-- ==== Sys2Proof/Machine/Sha2.lean ====
section
/-! DEFINITION. SHA-256, SHA-384, HMAC and HKDF, the standards that R35, R39, R65 and R220 name (PRESUMED, log entry 6:
the specification names them and does not restate them). -/
namespace Sys2Proof.Machine

/-- Rotate right within `w` bits. -/
def rotr (w n x : Nat) : Nat := (x / 2 ^ n + x % 2 ^ n * 2 ^ (w - n)) % 2 ^ w

/-- Bitwise exclusive or of three numbers. -/
def xor3 (a b c : Nat) : Nat := Nat.xor (Nat.xor a b) c

/-- The parameters of one SHA-2 family: word bits, the six rotation triples and the round constants. -/
structure Sha2 where
  w : Nat
  bigA : Nat × Nat × Nat
  bigE : Nat × Nat × Nat
  sml0 : Nat × Nat × Nat
  sml1 : Nat × Nat × Nat
  k : List Nat

/-- The 64 round constants of SHA-256. -/
def k256 : List Nat :=
  [0x428a2f98, 0x71374491, 0xb5c0fbcf, 0xe9b5dba5, 0x3956c25b, 0x59f111f1, 0x923f82a4, 0xab1c5ed5,
   0xd807aa98, 0x12835b01, 0x243185be, 0x550c7dc3, 0x72be5d74, 0x80deb1fe, 0x9bdc06a7, 0xc19bf174] ++
  [0xe49b69c1, 0xefbe4786, 0x0fc19dc6, 0x240ca1cc, 0x2de92c6f, 0x4a7484aa, 0x5cb0a9dc, 0x76f988da,
   0x983e5152, 0xa831c66d, 0xb00327c8, 0xbf597fc7, 0xc6e00bf3, 0xd5a79147, 0x06ca6351, 0x14292967] ++
  [0x27b70a85, 0x2e1b2138, 0x4d2c6dfc, 0x53380d13, 0x650a7354, 0x766a0abb, 0x81c2c92e, 0x92722c85,
   0xa2bfe8a1, 0xa81a664b, 0xc24b8b70, 0xc76c51a3, 0xd192e819, 0xd6990624, 0xf40e3585, 0x106aa070] ++
  [0x19a4c116, 0x1e376c08, 0x2748774c, 0x34b0bcb5, 0x391c0cb3, 0x4ed8aa4a, 0x5b9cca4f, 0x682e6ff3,
   0x748f82ee, 0x78a5636f, 0x84c87814, 0x8cc70208, 0x90befffa, 0xa4506ceb, 0xbef9a3f7, 0xc67178f2]
/-- The 80 round constants of SHA-384. -/
def k512 : List Nat :=
  [0x428a2f98d728ae22, 0x7137449123ef65cd, 0xb5c0fbcfec4d3b2f, 0xe9b5dba58189dbbc,
   0x3956c25bf348b538, 0x59f111f1b605d019, 0x923f82a4af194f9b, 0xab1c5ed5da6d8118,
   0xd807aa98a3030242, 0x12835b0145706fbe, 0x243185be4ee4b28c, 0x550c7dc3d5ffb4e2,
   0x72be5d74f27b896f, 0x80deb1fe3b1696b1, 0x9bdc06a725c71235, 0xc19bf174cf692694] ++
  [0xe49b69c19ef14ad2, 0xefbe4786384f25e3, 0x0fc19dc68b8cd5b5, 0x240ca1cc77ac9c65,
   0x2de92c6f592b0275, 0x4a7484aa6ea6e483, 0x5cb0a9dcbd41fbd4, 0x76f988da831153b5,
   0x983e5152ee66dfab, 0xa831c66d2db43210, 0xb00327c898fb213f, 0xbf597fc7beef0ee4,
   0xc6e00bf33da88fc2, 0xd5a79147930aa725, 0x06ca6351e003826f, 0x142929670a0e6e70] ++
  [0x27b70a8546d22ffc, 0x2e1b21385c26c926, 0x4d2c6dfc5ac42aed, 0x53380d139d95b3df,
   0x650a73548baf63de, 0x766a0abb3c77b2a8, 0x81c2c92e47edaee6, 0x92722c851482353b,
   0xa2bfe8a14cf10364, 0xa81a664bbc423001, 0xc24b8b70d0f89791, 0xc76c51a30654be30,
   0xd192e819d6ef5218, 0xd69906245565a910, 0xf40e35855771202a, 0x106aa07032bbd1b8] ++
  [0x19a4c116b8d2d0c8, 0x1e376c085141ab53, 0x2748774cdf8eeb99, 0x34b0bcb5e19b48a8,
   0x391c0cb3c5c95a63, 0x4ed8aa4ae3418acb, 0x5b9cca4f7763e373, 0x682e6ff3d6b2b8a3,
   0x748f82ee5defb2fc, 0x78a5636f43172f60, 0x84c87814a1f0ab72, 0x8cc702081a6439ec,
   0x90befffa23631e28, 0xa4506cebde82bde9, 0xbef9a3f7b2c67915, 0xc67178f2e372532b] ++
  [0xca273eceea26619c, 0xd186b8c721c0c207, 0xeada7dd6cde0eb1e, 0xf57d4f7fee6ed178,
   0x06f067aa72176fba, 0x0a637dc5a2c898a6, 0x113f9804bef90dae, 0x1b710b35131c471b,
   0x28db77f523047d84, 0x32caab7b40c72493, 0x3c9ebe0a15c9bebc, 0x431d67c49c100d4c,
   0x4cc5d4becb3e42b6, 0x597f299cfc657e2a, 0x5fcb6fab3ad6faec, 0x6c44198c4a475817]

/-- SHA-256's family. -/
def sha2w32 : Sha2 := ⟨32, (2, 13, 22), (6, 11, 25), (7, 18, 3), (17, 19, 10), k256⟩
/-- SHA-384's family. -/
def sha2w64 : Sha2 := ⟨64, (28, 34, 39), (14, 18, 41), (1, 8, 7), (19, 61, 6), k512⟩

/-- The big sigma functions. -/
def bigSigma (w : Nat) (t : Nat × Nat × Nat) (x : Nat) : Nat := xor3 (rotr w t.1 x) (rotr w t.2.1 x) (rotr w t.2.2 x)
/-- The small sigma functions: two rotations and a shift. -/
def smallSigma (w : Nat) (t : Nat × Nat × Nat) (x : Nat) : Nat := xor3 (rotr w t.1 x) (rotr w t.2.1 x) (x / 2 ^ t.2.2)

/-- The message schedule: the words so far, newest first, and how many are still to come. -/
def schedule (p : Sha2) : Nat → List Nat → List Nat
  | 0, acc => acc.reverse
  | n + 1, acc =>
    schedule p n ((smallSigma p.w p.sml1 (acc.getD 1 0) + acc.getD 6 0 + smallSigma p.w p.sml0 (acc.getD 14 0) + acc.getD 15 0)
      % 2 ^ p.w :: acc)

/-- One round over the eight working words. -/
def shaRound (p : Sha2) (h : List Nat) (kw : Nat × Nat) : List Nat :=
  let a := h.getD 0 0; let b := h.getD 1 0; let c := h.getD 2 0; let d := h.getD 3 0
  let e := h.getD 4 0; let f := h.getD 5 0; let g := h.getD 6 0; let hh := h.getD 7 0
  let m := 2 ^ p.w
  let ch := Nat.xor (Nat.land e f) (Nat.land (m - 1 - e) g)
  let t1 := hh + bigSigma p.w p.bigE e + ch + kw.1 + kw.2
  let maj := xor3 (Nat.land a b) (Nat.land a c) (Nat.land b c)
  let t2 := bigSigma p.w p.bigA a + maj
  [(t1 + t2) % m, a, b, c, (d + t1) % m, e, f, g]

/-- One block of sixteen words. -/
def shaBlock (p : Sha2) (h : List Nat) (block : List Nat) : List Nat :=
  let ws := schedule p (p.k.length - 16) block.reverse
  let h' := (p.k.zip ws).foldl (shaRound p) h
  (h.zip h').map (fun x => (x.1 + x.2) % 2 ^ p.w)

/-- The padded message: a one bit, zeros and the length in bits. -/
def shaPad (w : Nat) (m : List Byte) : List Byte :=
  let blk := 2 * w
  let lenB := w / 4
  let used := (m.length + 1 + lenB) % blk
  m ++ [0x80] ++ zeros (if used = 0 then 0 else blk - used) ++ beBytes lenB (m.length * 8)

/-- The digest words of a message. -/
def shaWords (p : Sha2) (iv : List Nat) (m : List Byte) : List Nat :=
  ((chunks (2 * p.w) (shaPad p.w m)).map (fun b => (chunks (p.w / 8) b).map beNat)).foldl (shaBlock p) iv

/-- The initial words of SHA-256. -/
def iv256 : List Nat :=
  [0x6a09e667, 0xbb67ae85, 0x3c6ef372, 0xa54ff53a, 0x510e527f, 0x9b05688c, 0x1f83d9ab, 0x5be0cd19]
/-- The initial words of SHA-384. -/
def iv384 : List Nat :=
  [0xcbbb9d5dc1059ed8, 0x629a292a367cd507, 0x9159015a3070dd17, 0x152fecd8f70e5939,
   0x67332667ffc00b31, 0x8eb44a8768581511, 0xdb0c2e0d64f98fa7, 0x47b5481dbefa4fa4]

/-- SHA-256. -/
def sha256 (m : List Byte) : List Byte := ((shaWords sha2w32 iv256 m).map (beBytes 4)).flatten

/-- SHA-384. -/
def sha384 (m : List Byte) : List Byte := (((shaWords sha2w64 iv384 m).take 6).map (beBytes 8)).flatten

/-- HMAC over a hash of block size `blk`. -/
def hmac (hash : List Byte → List Byte) (blk : Nat) (key m : List Byte) : List Byte :=
  let k := fixLen blk (if key.length > blk then hash key else key)
  hash (k.map (· ^^^ 0x5c) ++ hash (k.map (· ^^^ 0x36) ++ m))

/-- HMAC-SHA-256. -/
def hmac256 (key m : List Byte) : List Byte := hmac sha256 64 key m
/-- HMAC-SHA-384. -/
def hmac384 (key m : List Byte) : List Byte := hmac sha384 128 key m

/-- HKDF-SHA-384 to 32 bytes (R39): extract with `salt`, then one block of expand with `info`. -/
def hkdf384 (ikm salt info : List Byte) : List Byte := (hmac384 (hmac384 salt ikm) (info ++ [1])).take 32

/-- The TAG of a packet (R35): HMAC-SHA-256 over all preceding bytes, truncated to its first 16 bytes. -/
def tagOf (key m : List Byte) : List Byte := (hmac256 key m).take 16

end Sys2Proof.Machine
end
* * * *
▸ What you have to do
Starting with the first line of the listing above, copy each line exactly until you have copied the line containing "0x9bdc06a725c71235, 0xc19bf174cf692694] ++". Stop there.

▸ Solved exercise
-- ==== Sys2Proof/Machine/Sha2.lean ====
section
/-! DEFINITION. SHA-256, SHA-384, HMAC and HKDF, the standards that R35, R39, R65 and R220 name (PRESUMED, log entry 6:
the specification names them and does not restate them). -/
namespace Sys2Proof.Machine

/-- Rotate right within `w` bits. -/
def rotr (w n x : Nat) : Nat := (x / 2 ^ n + x % 2 ^ n * 2 ^ (w - n)) % 2 ^ w

/-- Bitwise exclusive or of three numbers. -/
def xor3 (a b c : Nat) : Nat := Nat.xor (Nat.xor a b) c

/-- The parameters of one SHA-2 family: word bits, the six rotation triples and the round constants. -/
structure Sha2 where
  w : Nat
  bigA : Nat × Nat × Nat
  bigE : Nat × Nat × Nat
  sml0 : Nat × Nat × Nat
  sml1 : Nat × Nat × Nat
  k : List Nat

/-- The 64 round constants of SHA-256. -/
def k256 : List Nat :=
  [0x428a2f98, 0x71374491, 0xb5c0fbcf, 0xe9b5dba5, 0x3956c25b, 0x59f111f1, 0x923f82a4, 0xab1c5ed5,
   0xd807aa98, 0x12835b01, 0x243185be, 0x550c7dc3, 0x72be5d74, 0x80deb1fe, 0x9bdc06a7, 0xc19bf174] ++
  [0xe49b69c1, 0xefbe4786, 0x0fc19dc6, 0x240ca1cc, 0x2de92c6f, 0x4a7484aa, 0x5cb0a9dc, 0x76f988da,
   0x983e5152, 0xa831c66d, 0xb00327c8, 0xbf597fc7, 0xc6e00bf3, 0xd5a79147, 0x06ca6351, 0x14292967] ++
  [0x27b70a85, 0x2e1b2138, 0x4d2c6dfc, 0x53380d13, 0x650a7354, 0x766a0abb, 0x81c2c92e, 0x92722c85,
   0xa2bfe8a1, 0xa81a664b, 0xc24b8b70, 0xc76c51a3, 0xd192e819, 0xd6990624, 0xf40e3585, 0x106aa070] ++
  [0x19a4c116, 0x1e376c08, 0x2748774c, 0x34b0bcb5, 0x391c0cb3, 0x4ed8aa4a, 0x5b9cca4f, 0x682e6ff3,
   0x748f82ee, 0x78a5636f, 0x84c87814, 0x8cc70208, 0x90befffa, 0xa4506ceb, 0xbef9a3f7, 0xc67178f2]
/-- The 80 round constants of SHA-384. -/
def k512 : List Nat :=
  [0x428a2f98d728ae22, 0x7137449123ef65cd, 0xb5c0fbcfec4d3b2f, 0xe9b5dba58189dbbc,
   0x3956c25bf348b538, 0x59f111f1b605d019, 0x923f82a4af194f9b, 0xab1c5ed5da6d8118,
   0xd807aa98a3030242, 0x12835b0145706fbe, 0x243185be4ee4b28c, 0x550c7dc3d5ffb4e2,
   0x72be5d74f27b896f, 0x80deb1fe3b1696b1, 0x9bdc06a725c71235, 0xc19bf174cf692694] ++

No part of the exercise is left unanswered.